-- ==== Sys2Proof/Machine/CanFd.lean ====
section
/-! DEFINITION. Chapter 18: the CAN FD controllers (R466-R483): modes, error counters, filtering, receive queues, safety buffers,
transmit entries and aborts. -/

namespace Sys2Proof.Machine

def canErr : BlockErr where
  last := CAN_ERR_LAST_ERR
  cnt := CAN_ERR_ERR_CNT
  lock := CAN_LOCK
  locked := .CAN_LOCKED
  codes := [(.CAN_RANGE, 1), (.CAN_BUSY, 2), (.CAN_LOCKED, 3), (.CAN_ID_RESERVED, 4)]

namespace State

def canOf (s : State) (n : Nat) : Can := Tbl.get {} s.can n
def setCan (s : State) (n : Nat) (v : Can) : State := { s with can := Tbl.set {} s.can n v }

end State

/-- A refusal names its controller (R482). -/
def canRefuse (s : State) (n : Nat) (st : Status) : State := (s.refuse canErr st).put CAN_ERR_CONTROLLER n

/-- Set an interrupt flag, bit `b` of CAN_IRQ, and interrupt the Fabric and CAN role if it is enabled (R42, R481). -/
def canIrq (s : State) (n b : Nat) : State :=
  let s := match b with
    | 4 => s.put (CAN_IRQ_TX_DONE n) 1
    | 5 => s.put (CAN_IRQ_ERR_CHG n) 1
    | 6 => s.put (CAN_IRQ_BOFF n) 1
    | 7 => s.put (CAN_IRQ_RX_OVF n) 1
    | 8 => s.put (CAN_IRQ_PXE n) 1
    | 9 => s.put (CAN_IRQ_LOST n) 1
    | q => s.put (CAN_IRQ_RXQ n) (setBit (s.fld (CAN_IRQ_RXQ n)) q)
  s.when ((s.fld (CAN_IE n)).testBit b) fun s => s.irq (rolePair s 4) .can n b

/-! ### Fault confinement (R466) -/

/-- The error counters and what follows from them: error-passive at 128, the registers' widths. Bus-off is entered by its own step. -/
def setCounters (s : State) (n tec rc : Nat) : State :=
  let old := s.fld (CAN_STAT_ERR n)
  let err := if old = 2 then 2 else if 128 ≤ tec || 128 ≤ rc then 1 else 0
  let s := (s.setCan n { s.canOf n with tec := tec, rec_ := rc }).putAll [(CAN_STAT_TEC n, min tec 255), (CAN_STAT_REC n, min rc 127),
    (CAN_STAT_RP n, bit (128 ≤ rc)), (CAN_STAT_ERR n, err)]
  s.when (err ≠ old) fun s => canIrq s n 5

/-- The LEC code of an error (R481). -/
def lecOf : CanError → Nat
  | .stuff => 1 | .form => 2 | .ack => 3 | .bit1 => 4 | .bit0 => 5 | .crc => 6

/-! ### Arbitration (R476) -/

/-- The bits a frame puts into arbitration, lower wins: base identifier, RTR or SRR, IDE, identifier extension, RTR. -/
def arbKey (f : CanFrame) : Nat :=
  if f.ide then f.id / 2 ^ 18 * 2 ^ 21 + 3 * 2 ^ 19 + f.id % 2 ^ 18 * 2 + bit f.rtr else f.id % 2 ^ 11 * 2 ^ 21 + bit f.rtr * 2 ^ 20

/-- The state of an entry. -/
def entryState (s : State) (n e : Nat) : Nat := s.fld (CAN_TX_ST_STATE n e)

/-- Entries and safety buffers that wait for arbitration. -/
def contenders (s : State) (n : Nat) : List (CanSender × CanTx) :=
  (((List.range 64).filter fun e => entryState s n e = 1).map fun e => (.entry e, Tbl.get {} (s.canOf n).tx e))
    ++ (s.canOf n).safety.map fun x => (.safety x.1, x.2)

/-- The better of two contenders: arbitration, then the lower submission number. -/
def better (a b : CanSender × CanTx) : CanSender × CanTx :=
  let ka := arbKey a.2.frame
  let kb := arbKey b.2.frame
  if kb < ka || (kb = ka && b.2.sub < a.2.sub) then b else a

/-- The frame offered next. -/
def offered (s : State) (n : Nat) : Option (CanSender × CanTx) :=
  match contenders s n with
  | [] => none
  | x :: l => some (l.foldl better x)

/-- The read value of CAN_TX_REQ: entries pending or sending (R481). -/
def showReq (s : State) (n : Nat) : State :=
  s.putAll ((List.range 2).map fun j =>
    (CAN_TX_REQ n j, (List.range 32).foldl (fun m e => let x := entryState s n (32 * j + e); if x = 1 || x = 2 then setBit m e else m) 0))

/-- The bus is free: an integrated controller in NORMAL that is not bus-off begins an attempt with the frame offered; one that holds its
work begins it when it is released (R377). -/
def busFree (s : State) (n : Nat) : State :=
  if s.held 22 then s.setCan n { s.canOf n with freeHeld := true }
  else if s.fld (CAN_CTRL_MODE n) ≠ 1 || !s.flag (CAN_STAT_SYNC n) || s.fld (CAN_STAT_ERR n) = 2 || (s.canOf n).now.isSome then s
  else match offered s n with
    | none => s
    | some (.entry e, t) =>
      let s := (s.setCan n { s.canOf n with now := some (.entry e) }).put (CAN_TX_ST_STATE n e) 2
      s.emit (.canFrame n t.frame)
    | some (.safety c, t) =>
      let x := s.canOf n
      (s.setCan n { x with now := some (.safety c), safety := Tbl.erase c x.safety, safetyNow := t }).emit (.canFrame n t.frame)

/-- A frame in progress has ended: a CONFIG write that waited takes effect; else the next attempt begins if the bus is free. -/
def frameEnd (s : State) (n : Nat) (free : Bool) : State :=
  let x := s.canOf n
  if x.leaving then (s.setCan n { x with leaving := false, walk := x.walk }).put (CAN_STAT_SYNC n) 0
  else if free then busFree s n else s

/-! ### Transmission (R475-R479) -/

/-- An entry completes: STATUS, DONE, interrupt, and the host command it serves; an ABORT of that
command takes its verdict (R414). -/
def entryDone (s : State) (n e : Nat) (st : Status) : State :=
  let t : CanTx := Tbl.get {} (s.canOf n).tx e
  let x := s.canOf n
  let s := s.setCan n { x with tx := Tbl.erase e x.tx }
  let d := CAN_TX_DONE n (e / 32)
  let s := s.putAll [(CAN_TX_ST_STATUS n e, st.code), (CAN_TX_ST_STATE n e, 3), (d, setBit (s.fld d) (e % 32))]
  let s := canIrq (showReq s n) n 4
  match t.host with
  | some r => (result s r st).finish (.canAbort r) (if st = .ABORTED then .OK else .NOTHING_TO_ABORT)
  | none => s

/-- The entry goes back to wait for arbitration. -/
def entryWaits (s : State) (n e : Nat) : State := s.put (CAN_TX_ST_STATE n e) 1

/-- The lengths that a DLC codes exactly. -/
def dlcOf (len : Nat) : Option Nat :=
  if len ≤ 8 then some len
  else match len with
    | 12 => some 9 | 16 => some 10 | 20 => some 11 | 24 => some 12 | 32 => some 13 | 48 => some 14 | 64 => some 15
    | _ => none

/-- An identifier and format held by an enabled Fjop connection of the controller (R474). -/
def idReserved (s : State) (n : Nat) (f : CanFrame) : Bool :=
  (List.range 32).any fun c => s.flag (SAF_FJ_CFG_EN c) && s.fld (SAF_FJ_CFG_CHANNEL c) = n && s.fld (SAF_FJ_ADDR c) = f.id
    && s.flag (SAF_FJ_ADDR_IDE c) = f.ide

/-- The checks of a request (R475). `len` is the length asked for. -/
def requestStatus (s : State) (n e : Nat) (f : CanFrame) (len : Nat) : Status :=
  let st := entryState s n e
  firstOf [(st = 1 || st = 2, .CAN_BUSY), (idReserved s n f, .CAN_ID_RESERVED),
    ((dlcOf len).isNone || (!f.fdf && 8 < len) || (f.fdf && f.rtr) || (f.fdf && !s.flag (CAN_CTRL_FDOE n))
      || (f.brs && !s.flag (CAN_CTRL_BRSE n)), .CAN_RANGE)]

/-- Request an entry with a frame: the next submission number, or a refusal that its STATUS shows. -/
def request (s : State) (n e : Nat) (f : CanFrame) (len : Nat) (oneshot : Bool) (host : Option CmdRef) : State × Status :=
  match requestStatus s n e f len with
  | .OK =>
    let x := s.canOf n
    let t : CanTx := { frame := { f with dlc := (dlcOf len).getD 0 }, sub := x.sub, oneshot := oneshot, host := host }
    let s := (s.setCan n { x with tx := Tbl.insert e t x.tx, sub := x.sub + 1 }).putAll
      [(CAN_TX_ST_STATE n e, 1), (CAN_TX_ST_ACK_TRIES n e, 0), (CAN_TX_ST_ABT_RES n e, 0)]
    (showReq s n, .OK)
  | st => ((canRefuse s n st).put (CAN_TX_ST_STATUS n e) st.code, st)

/-- The frame, length and ONESHOT of an entry's slot in general SRAM (R475). -/
def slotFrame (s : State) (n e : Nat) : CanFrame × Nat × Bool :=
  let a := s.fld (CAN_TXB_BASE n) + 80 * e
  let w := s.num a 4
  let b := s.num (a + 4) 1
  let len := s.num (a + 5) 1
  ({ id := if w.testBit 29 then w % 2 ^ 29 else w % 2 ^ 11, ide := w.testBit 29, rtr := w.testBit 30, fdf := w.testBit 31,
     brs := b.testBit 4, esi := b.testBit 5, data := if w.testBit 30 then [] else s.bytesAt (a + 16) (min len 64) }, len, b.testBit 6)

/-- CAN_TX_REQUEST: entries in rising order; those of the host are ignored and recorded. `idle` says that the bus is idle. -/
def txRequest (s : State) (n half bits : Nat) (idle : Bool) : State :=
  let s := s.each (bitsSet 32 bits) fun s i =>
    let e := 32 * half + i
    if 48 ≤ e then canRefuse s n .CAN_RANGE
    else
      let x := slotFrame s n e
      (request s n e x.1 x.2.1 x.2.2 none).1
  if idle then busFree s n else s

/-- An abort reaches an entry (R478). -/
def abortEntry (s : State) (n e : Nat) : State :=
  match entryState s n e with
  | 1 => (entryDone s n e .ABORTED).put (CAN_TX_ST_ABT_RES n e) 1
  | 2 =>
    let x := s.canOf n
    s.setCan n { x with tx := Tbl.insert e { (Tbl.get {} x.tx e : CanTx) with abort := true } x.tx }
  | _ => s.put (CAN_TX_ST_ABT_RES n e) 2

/-- CAN_TX_ABORT. -/
def txAbort (s : State) (n half bits : Nat) : State := s.each (bitsSet 32 bits) fun s i => abortEntry s n (32 * half + i)

/-- TEC after a failed attempt: 8 more, but an error-passive transmitter's acknowledgement error with a quiet error flag leaves it
(R477). -/
def tecAfter (s : State) (n : Nat) (e : CanError) (quiet : Bool) : Nat :=
  let t := (s.canOf n).tec
  if e = .ack && quiet && s.fld (CAN_STAT_ERR n) = 1 then t else t + 8

/-- What follows the failed attempt of an entry: an abort, ONESHOT, the acknowledgement limit, or another try. -/
def attemptFailed (s : State) (n e : Nat) (ackErr : Bool) : State :=
  let t : CanTx := Tbl.get {} (s.canOf n).tx e
  let s := s.when ackErr fun s => s.inc (CAN_TX_ST_ACK_TRIES n e)
  if t.abort then (entryDone s n e .ABORTED).put (CAN_TX_ST_ABT_RES n e) 1
  else if t.oneshot then entryDone s n e .CAN_SEND_FAILED
  else if ackErr && s.fld (CAN_CTRL_ACK_LIMIT n) ≤ s.fld (CAN_TX_ST_ACK_TRIES n e) then entryDone s n e .NO_LISTENER
  else entryWaits s n e

/-- CAN_ATTEMPT_END: the attempt ended in an error, after which the next frame is offered, or lost arbitration, after which another
node's frame goes on. -/
def attemptEnd (s : State) (n : Nat) (how : CanAttempt) : State :=
  match (s.canOf n).now with
  | none => s
  | some who =>
    let s := s.setCan n { s.canOf n with now := none }
    let ackErr := match how with
      | .error .ack _ => true
      | _ => false
    let s := match how with
      | .lost => s
      | .error e quiet => setCounters (s.put (CAN_STAT_LEC n) (lecOf e)) n (tecAfter s n e quiet) (s.canOf n).rec_
    let s := match who with
      | .entry e => attemptFailed s n e ackErr
      | .safety c =>
        let x := s.canOf n
        if x.safety.any fun y => y.1 = c then s else s.setCan n { x with safety := Tbl.insert c x.safetyNow x.safety }
    if how = .lost then s else frameEnd s n true

/-- CAN_TX_COMPLETION: the completion point of the attempt (R477). -/
def txEnd (s : State) (n : Nat) : State :=
  match (s.canOf n).now with
  | none => s
  | some who =>
    let x := s.canOf n
    let s := setCounters ((s.setCan n { x with now := none }).put (CAN_STAT_LEC n) 0) n (x.tec - 1) x.rec_
    let s := match who with
      | .entry e =>
        let t : CanTx := Tbl.get {} x.tx e
        (entryDone s n e .OK).when t.abort fun s => s.put (CAN_TX_ST_ABT_RES n e) 2
      | .safety _ => s
    frameEnd s n true

/-- CAN_SEND: the lowest free host entry (R479). -/
def canSend (s : State) (r : CmdRef) (n : Nat) (f : CanFrame) (len : Nat) : State × Status :=
  match (List.range 64).find? fun e => decide (48 ≤ e) && entryState s n e ≠ 1 && entryState s n e ≠ 2 with
  | none => (s, .CAN_TX_BUSY)
  | some e => request s n e f len false (some r)

/-- The host entry that serves a command, on any controller. -/
def hostEntry (s : State) (r : CmdRef) : Option (Nat × Nat) :=
  (s.can.flatMap fun x => (x.2.tx.filter fun y => y.2.host = some r).map fun y => (x.1, y.1)).head?

/-! ### Safety buffers (R474) -/

/-- SAFETY_BUFFER_WRITE: the frame of a send connection of channel 0-7 replaces one that waits in its buffer. It goes as an FD frame
where the controller's FDOE and BRSE allow (log 48). -/
def safetyBuffer (s : State) (c : Nat) (idle : Bool) : State :=
  let n := s.fld (SAF_FJ_CFG_CHANNEL c)
  match (s.fjopOf c).tx with
  | none => s
  | some d =>
    if 8 ≤ n then s
    else
      let len := ((List.range 65).find? fun k => decide (d.length ≤ k) && (dlcOf k).isSome).getD 64
      let f : CanFrame :=
        { id := s.fld (SAF_FJ_ADDR c), ide := s.flag (SAF_FJ_ADDR_IDE c), fdf := s.flag (CAN_CTRL_FDOE n),
          brs := s.flag (CAN_CTRL_FDOE n) && s.flag (CAN_CTRL_BRSE n), dlc := (dlcOf len).getD 0, data := (d ++ List.replicate 64 0).take len }
      let x := s.canOf n
      let s := s.setFjop c { s.fjopOf c with tx := none }
      let s := s.setCan n { x with safety := Tbl.insert c { frame := f, sub := x.sub } x.safety, sub := x.sub + 1 }
      if idle then busFree s n else s

/-! ### Reception (R471-R474) -/

/-- One filter element's match of an identifier: TYPE in bits [31:30] of word 0 (R471). -/
def elementMatch (w0 w1 id mask : Nat) : Bool :=
  let a := w0 % 2 ^ mask
  let b := w1 % 2 ^ mask
  match w0 / 2 ^ 30 with
  | 0 => decide (a ≤ id) && decide (id ≤ b)
  | 1 => decide (id = a) || decide (id = b)
  | 2 => decide ((id &&& b) = (a &&& b))
  | _ => false

/-- The first matching element of a list: its index and its ACTION. -/
def walkList (s : State) (base id mask : Nat) : Nat → Nat → Option (Nat × Nat)
  | _, 0 => none
  | i, k + 1 =>
    let w0 := s.num (base + 8 * i) 4
    let w1 := s.num (base + 8 * i + 4) 4
    if elementMatch w0 w1 id mask then some (i, w1 / 2 ^ 29) else walkList s base id mask (i + 1) k

/-- A receive entry (R473). -/
def rxEntry (f : CanFrame) (index : Nat) (nm : Bool) (counter : Nat) : List Byte :=
  leBytes 4 (f.id + bit f.ide * 2 ^ 29 + bit f.rtr * 2 ^ 30 + bit f.fdf * 2 ^ 31) ++ leBytes 1 (f.dlc + bit f.brs * 16 + bit f.esi * 32)
    ++ leBytes 1 f.data.length ++ leBytes 2 (index % 4096 + bit nm * 2 ^ 14 + bit f.ide * 2 ^ 15) ++ leBytes 4 counter ++ leBytes 4 0
    ++ (f.data ++ List.replicate 64 0).take 64

/-- Store a frame in a queue, or count its drop. The queue counter counts both, so that a gap shows (log 49). -/
def rxStore (s : State) (n q : Nat) (f : CanFrame) (index : Nat) (nm : Bool) : State :=
  let x := s.canOf n
  let size := 2 ^ s.fld (CAN_RXQ_CTRL_SIZE n q)
  let cnt := (Tbl.get 0 x.count q + 1) % 2 ^ 32
  let x := { x with count := Tbl.set 0 x.count q cnt }
  if !s.flag (CAN_RXQ_CTRL_EN n q) || size ≤ Tbl.get 0 x.owned q then canIrq ((s.setCan n x).inc (CAN_RXQ_CTRL_OVF_CNT n q)) n 7
  else
    let h := s.fld (CAN_RXQ_HEAD n q)
    let s := s.setCan n { x with owned := Tbl.set 0 x.owned q (Tbl.get 0 x.owned q + 1) }
    let s := s.setBytes (s.fld (CAN_RXQ_BASE n q) + 80 * h) (rxEntry f index nm cnt)
    canIrq (s.put (CAN_RXQ_HEAD n q) ((h + 1) % size)) n q

/-- The lists' verdict on a frame, applied (R471, R472). The element index of a frame that no element matched is not stated (log 3). -/
def applyFilter (s : State) (n : Nat) (f : CanFrame) (l : CanLists) : State :=
  let hit := if f.ide then walkList s l.extBase f.id 29 0 l.extCnt else walkList s l.stdBase f.id 11 0 l.stdCnt
  match hit with
  | some (i, act) =>
    if act = 0 then s
    else if 5 ≤ act then s.inc (CAN_CNT_FLT_ERR n)
    else rxStore s n (act - 1) f i false
  | none =>
    let nm := if f.ide then s.fld (CAN_FLT_POL_NM_EXT n) else s.fld (CAN_FLT_POL_NM_STD n)
    if nm = 0 || 5 ≤ nm then s else let x := s.fresh; rxStore x.2 n (nm - 1) f x.1 true

/-- FILTER_WALK_END: the oldest frame is stored or rejected, and the next walk begins on the lists now in force. -/
def walkEnd (s : State) (n : Nat) : State :=
  let x := s.canOf n
  match x.walk with
  | [] => s
  | (f, l) :: rest =>
    let rest := match rest with
      | (g, _) :: t => (g, x.lists) :: t
      | [] => []
    applyFilter (s.setCan n { x with walk := rest }) n f l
──────
» **ACTIVITY**
Search the listing above for the lines with "let nm := if" and "if nm = 0 ||", then output those lines and all lines between them exactly.

» **OUTPUT FOR THIS EXERCISE**
    let nm := if f.ide then s.fld (CAN_FLT_POL_NM_EXT n) else s.fld (CAN_FLT_POL_NM_STD n)
    if nm = 0 || 5 ≤ nm then s else let x := s.fresh; rxStore x.2 n (nm - 1) f x.1 true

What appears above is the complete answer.